▸ **Task details**
In exact form, set down only those lines of the material that run from its first line to the line with "PERST_N_FALL (R50): the link goes down. -/", inclusive.

= Beginning of Section =

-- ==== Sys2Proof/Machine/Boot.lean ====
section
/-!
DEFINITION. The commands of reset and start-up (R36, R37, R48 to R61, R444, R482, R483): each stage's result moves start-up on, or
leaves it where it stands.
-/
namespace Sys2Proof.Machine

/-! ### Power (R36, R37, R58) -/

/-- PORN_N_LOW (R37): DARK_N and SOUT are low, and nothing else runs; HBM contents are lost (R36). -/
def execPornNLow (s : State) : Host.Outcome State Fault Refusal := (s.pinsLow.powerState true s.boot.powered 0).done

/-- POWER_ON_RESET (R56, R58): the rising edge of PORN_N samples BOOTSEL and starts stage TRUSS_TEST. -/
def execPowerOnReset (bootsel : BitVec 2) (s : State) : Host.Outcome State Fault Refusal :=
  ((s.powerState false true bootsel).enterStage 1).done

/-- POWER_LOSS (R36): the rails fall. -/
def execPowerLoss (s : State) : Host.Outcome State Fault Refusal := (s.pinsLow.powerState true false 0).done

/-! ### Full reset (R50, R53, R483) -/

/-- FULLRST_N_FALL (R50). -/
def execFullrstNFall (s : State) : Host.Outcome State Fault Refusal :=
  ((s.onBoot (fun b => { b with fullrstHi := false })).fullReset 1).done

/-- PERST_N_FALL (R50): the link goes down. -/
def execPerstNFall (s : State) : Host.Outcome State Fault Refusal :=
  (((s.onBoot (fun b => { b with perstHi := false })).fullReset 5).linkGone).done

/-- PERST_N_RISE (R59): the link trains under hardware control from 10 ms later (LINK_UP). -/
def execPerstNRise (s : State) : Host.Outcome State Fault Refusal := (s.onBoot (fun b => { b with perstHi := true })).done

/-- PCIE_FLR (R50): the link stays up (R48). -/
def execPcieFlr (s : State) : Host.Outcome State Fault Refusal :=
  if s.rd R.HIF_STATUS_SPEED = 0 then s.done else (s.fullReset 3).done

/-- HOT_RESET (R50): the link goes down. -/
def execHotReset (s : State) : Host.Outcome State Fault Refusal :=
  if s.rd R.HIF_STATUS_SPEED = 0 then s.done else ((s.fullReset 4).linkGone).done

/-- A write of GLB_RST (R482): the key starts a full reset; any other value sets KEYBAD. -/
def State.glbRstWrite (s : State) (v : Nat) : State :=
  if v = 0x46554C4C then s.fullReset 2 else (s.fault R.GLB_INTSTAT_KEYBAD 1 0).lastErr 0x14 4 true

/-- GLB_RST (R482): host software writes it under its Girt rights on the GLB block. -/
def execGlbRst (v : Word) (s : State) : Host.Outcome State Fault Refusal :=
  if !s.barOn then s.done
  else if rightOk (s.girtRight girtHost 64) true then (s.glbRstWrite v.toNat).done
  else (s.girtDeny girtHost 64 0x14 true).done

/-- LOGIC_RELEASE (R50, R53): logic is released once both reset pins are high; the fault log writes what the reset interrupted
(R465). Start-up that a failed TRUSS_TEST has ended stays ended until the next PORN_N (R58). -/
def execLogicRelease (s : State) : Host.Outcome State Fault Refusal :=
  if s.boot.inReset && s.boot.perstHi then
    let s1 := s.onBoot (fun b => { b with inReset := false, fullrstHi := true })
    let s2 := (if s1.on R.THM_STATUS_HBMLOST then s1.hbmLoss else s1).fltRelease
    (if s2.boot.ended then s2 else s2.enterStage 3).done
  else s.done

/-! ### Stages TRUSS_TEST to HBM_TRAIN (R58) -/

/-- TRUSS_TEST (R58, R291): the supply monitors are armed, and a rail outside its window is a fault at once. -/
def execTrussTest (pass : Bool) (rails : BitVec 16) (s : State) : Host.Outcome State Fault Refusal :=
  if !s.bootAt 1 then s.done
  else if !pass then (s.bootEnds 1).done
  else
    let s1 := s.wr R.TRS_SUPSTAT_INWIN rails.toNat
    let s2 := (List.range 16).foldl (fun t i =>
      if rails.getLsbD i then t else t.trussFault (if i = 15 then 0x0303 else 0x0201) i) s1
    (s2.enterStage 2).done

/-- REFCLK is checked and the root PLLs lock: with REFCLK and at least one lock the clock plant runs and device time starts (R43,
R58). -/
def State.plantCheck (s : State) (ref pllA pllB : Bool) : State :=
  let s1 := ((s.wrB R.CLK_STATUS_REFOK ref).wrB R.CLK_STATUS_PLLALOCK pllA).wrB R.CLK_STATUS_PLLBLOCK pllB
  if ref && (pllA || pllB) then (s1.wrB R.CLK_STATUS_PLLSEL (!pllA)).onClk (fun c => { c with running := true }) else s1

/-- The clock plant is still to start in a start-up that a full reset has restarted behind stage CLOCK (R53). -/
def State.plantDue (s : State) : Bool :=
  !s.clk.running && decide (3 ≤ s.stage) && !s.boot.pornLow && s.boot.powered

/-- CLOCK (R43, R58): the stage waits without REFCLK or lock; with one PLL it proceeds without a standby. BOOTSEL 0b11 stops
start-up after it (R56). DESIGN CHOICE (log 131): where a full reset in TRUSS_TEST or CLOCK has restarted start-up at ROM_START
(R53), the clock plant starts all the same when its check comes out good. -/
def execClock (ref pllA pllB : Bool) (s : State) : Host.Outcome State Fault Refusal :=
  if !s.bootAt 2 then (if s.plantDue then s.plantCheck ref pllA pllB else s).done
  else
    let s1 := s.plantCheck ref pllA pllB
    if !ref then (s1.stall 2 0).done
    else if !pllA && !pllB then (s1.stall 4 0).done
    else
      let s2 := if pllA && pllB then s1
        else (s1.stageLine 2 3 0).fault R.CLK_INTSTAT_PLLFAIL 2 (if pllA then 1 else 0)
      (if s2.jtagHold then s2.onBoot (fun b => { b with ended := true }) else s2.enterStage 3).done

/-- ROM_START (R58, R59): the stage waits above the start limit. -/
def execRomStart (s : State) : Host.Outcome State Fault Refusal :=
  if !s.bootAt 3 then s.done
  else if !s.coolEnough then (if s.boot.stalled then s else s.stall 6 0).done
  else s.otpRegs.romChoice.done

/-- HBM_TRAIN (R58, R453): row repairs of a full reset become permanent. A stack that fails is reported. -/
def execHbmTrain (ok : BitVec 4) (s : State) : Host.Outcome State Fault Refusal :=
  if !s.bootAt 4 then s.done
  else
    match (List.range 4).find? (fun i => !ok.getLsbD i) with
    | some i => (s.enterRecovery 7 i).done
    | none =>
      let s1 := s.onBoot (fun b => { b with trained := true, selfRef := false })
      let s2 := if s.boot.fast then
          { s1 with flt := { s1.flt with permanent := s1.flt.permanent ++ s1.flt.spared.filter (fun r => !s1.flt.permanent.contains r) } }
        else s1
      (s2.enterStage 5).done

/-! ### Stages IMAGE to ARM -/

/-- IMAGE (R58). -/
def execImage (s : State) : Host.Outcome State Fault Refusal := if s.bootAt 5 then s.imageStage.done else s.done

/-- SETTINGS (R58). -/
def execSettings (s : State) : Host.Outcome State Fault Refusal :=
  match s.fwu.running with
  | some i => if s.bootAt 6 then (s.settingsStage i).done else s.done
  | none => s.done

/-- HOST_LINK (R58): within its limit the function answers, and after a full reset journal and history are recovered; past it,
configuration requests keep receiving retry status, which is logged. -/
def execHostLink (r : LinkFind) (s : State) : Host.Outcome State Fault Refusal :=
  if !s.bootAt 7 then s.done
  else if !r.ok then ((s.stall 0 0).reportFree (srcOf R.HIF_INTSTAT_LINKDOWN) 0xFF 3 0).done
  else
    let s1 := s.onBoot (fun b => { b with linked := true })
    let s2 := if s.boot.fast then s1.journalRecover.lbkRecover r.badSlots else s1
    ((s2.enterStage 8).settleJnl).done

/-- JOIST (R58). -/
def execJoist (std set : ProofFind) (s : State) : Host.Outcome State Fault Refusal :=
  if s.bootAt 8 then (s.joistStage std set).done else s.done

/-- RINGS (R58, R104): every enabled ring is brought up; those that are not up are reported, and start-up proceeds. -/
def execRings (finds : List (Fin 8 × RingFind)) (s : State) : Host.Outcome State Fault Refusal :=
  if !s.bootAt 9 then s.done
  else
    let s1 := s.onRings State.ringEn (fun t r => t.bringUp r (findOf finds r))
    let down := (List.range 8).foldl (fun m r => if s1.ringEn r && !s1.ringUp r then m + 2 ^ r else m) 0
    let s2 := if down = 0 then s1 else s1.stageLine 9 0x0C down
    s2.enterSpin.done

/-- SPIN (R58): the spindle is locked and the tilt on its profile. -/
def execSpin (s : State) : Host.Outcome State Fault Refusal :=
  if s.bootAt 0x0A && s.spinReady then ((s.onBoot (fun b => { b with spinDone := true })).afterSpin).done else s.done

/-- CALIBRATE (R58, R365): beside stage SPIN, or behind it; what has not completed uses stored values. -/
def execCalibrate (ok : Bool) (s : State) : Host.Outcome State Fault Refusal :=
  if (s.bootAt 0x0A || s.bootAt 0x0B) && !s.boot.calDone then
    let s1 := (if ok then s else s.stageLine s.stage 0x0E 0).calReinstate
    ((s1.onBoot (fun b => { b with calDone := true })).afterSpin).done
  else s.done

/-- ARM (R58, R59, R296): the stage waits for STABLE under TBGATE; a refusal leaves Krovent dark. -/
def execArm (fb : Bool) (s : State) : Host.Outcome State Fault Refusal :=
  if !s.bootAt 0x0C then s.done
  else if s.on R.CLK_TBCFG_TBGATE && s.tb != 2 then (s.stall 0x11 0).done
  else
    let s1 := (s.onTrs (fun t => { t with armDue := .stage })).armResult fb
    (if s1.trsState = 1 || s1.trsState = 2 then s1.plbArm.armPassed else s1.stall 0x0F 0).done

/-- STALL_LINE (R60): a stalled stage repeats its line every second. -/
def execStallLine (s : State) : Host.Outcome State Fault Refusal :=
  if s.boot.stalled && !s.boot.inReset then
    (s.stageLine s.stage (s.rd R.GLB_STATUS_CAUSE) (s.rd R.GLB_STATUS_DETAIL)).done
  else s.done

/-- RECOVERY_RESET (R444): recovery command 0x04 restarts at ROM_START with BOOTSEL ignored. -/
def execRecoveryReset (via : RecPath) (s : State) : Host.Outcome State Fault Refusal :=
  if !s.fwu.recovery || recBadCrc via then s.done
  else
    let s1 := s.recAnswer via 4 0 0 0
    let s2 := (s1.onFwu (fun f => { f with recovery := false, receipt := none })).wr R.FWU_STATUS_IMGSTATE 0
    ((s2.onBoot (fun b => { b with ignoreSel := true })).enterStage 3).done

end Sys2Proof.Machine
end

= End of Section =

▸ **Task answer**
-- ==== Sys2Proof/Machine/Boot.lean ====
section
/-!
DEFINITION. The commands of reset and start-up (R36, R37, R48 to R61, R444, R482, R483): each stage's result moves start-up on, or
leaves it where it stands.
-/
namespace Sys2Proof.Machine

/-! ### Power (R36, R37, R58) -/

/-- PORN_N_LOW (R37): DARK_N and SOUT are low, and nothing else runs; HBM contents are lost (R36). -/
def execPornNLow (s : State) : Host.Outcome State Fault Refusal := (s.pinsLow.powerState true s.boot.powered 0).done

/-- POWER_ON_RESET (R56, R58): the rising edge of PORN_N samples BOOTSEL and starts stage TRUSS_TEST. -/
def execPowerOnReset (bootsel : BitVec 2) (s : State) : Host.Outcome State Fault Refusal :=
  ((s.powerState false true bootsel).enterStage 1).done

/-- POWER_LOSS (R36): the rails fall. -/
def execPowerLoss (s : State) : Host.Outcome State Fault Refusal := (s.pinsLow.powerState true false 0).done

/-! ### Full reset (R50, R53, R483) -/

/-- FULLRST_N_FALL (R50). -/
def execFullrstNFall (s : State) : Host.Outcome State Fault Refusal :=
  ((s.onBoot (fun b => { b with fullrstHi := false })).fullReset 1).done

/-- PERST_N_FALL (R50): the link goes down. -/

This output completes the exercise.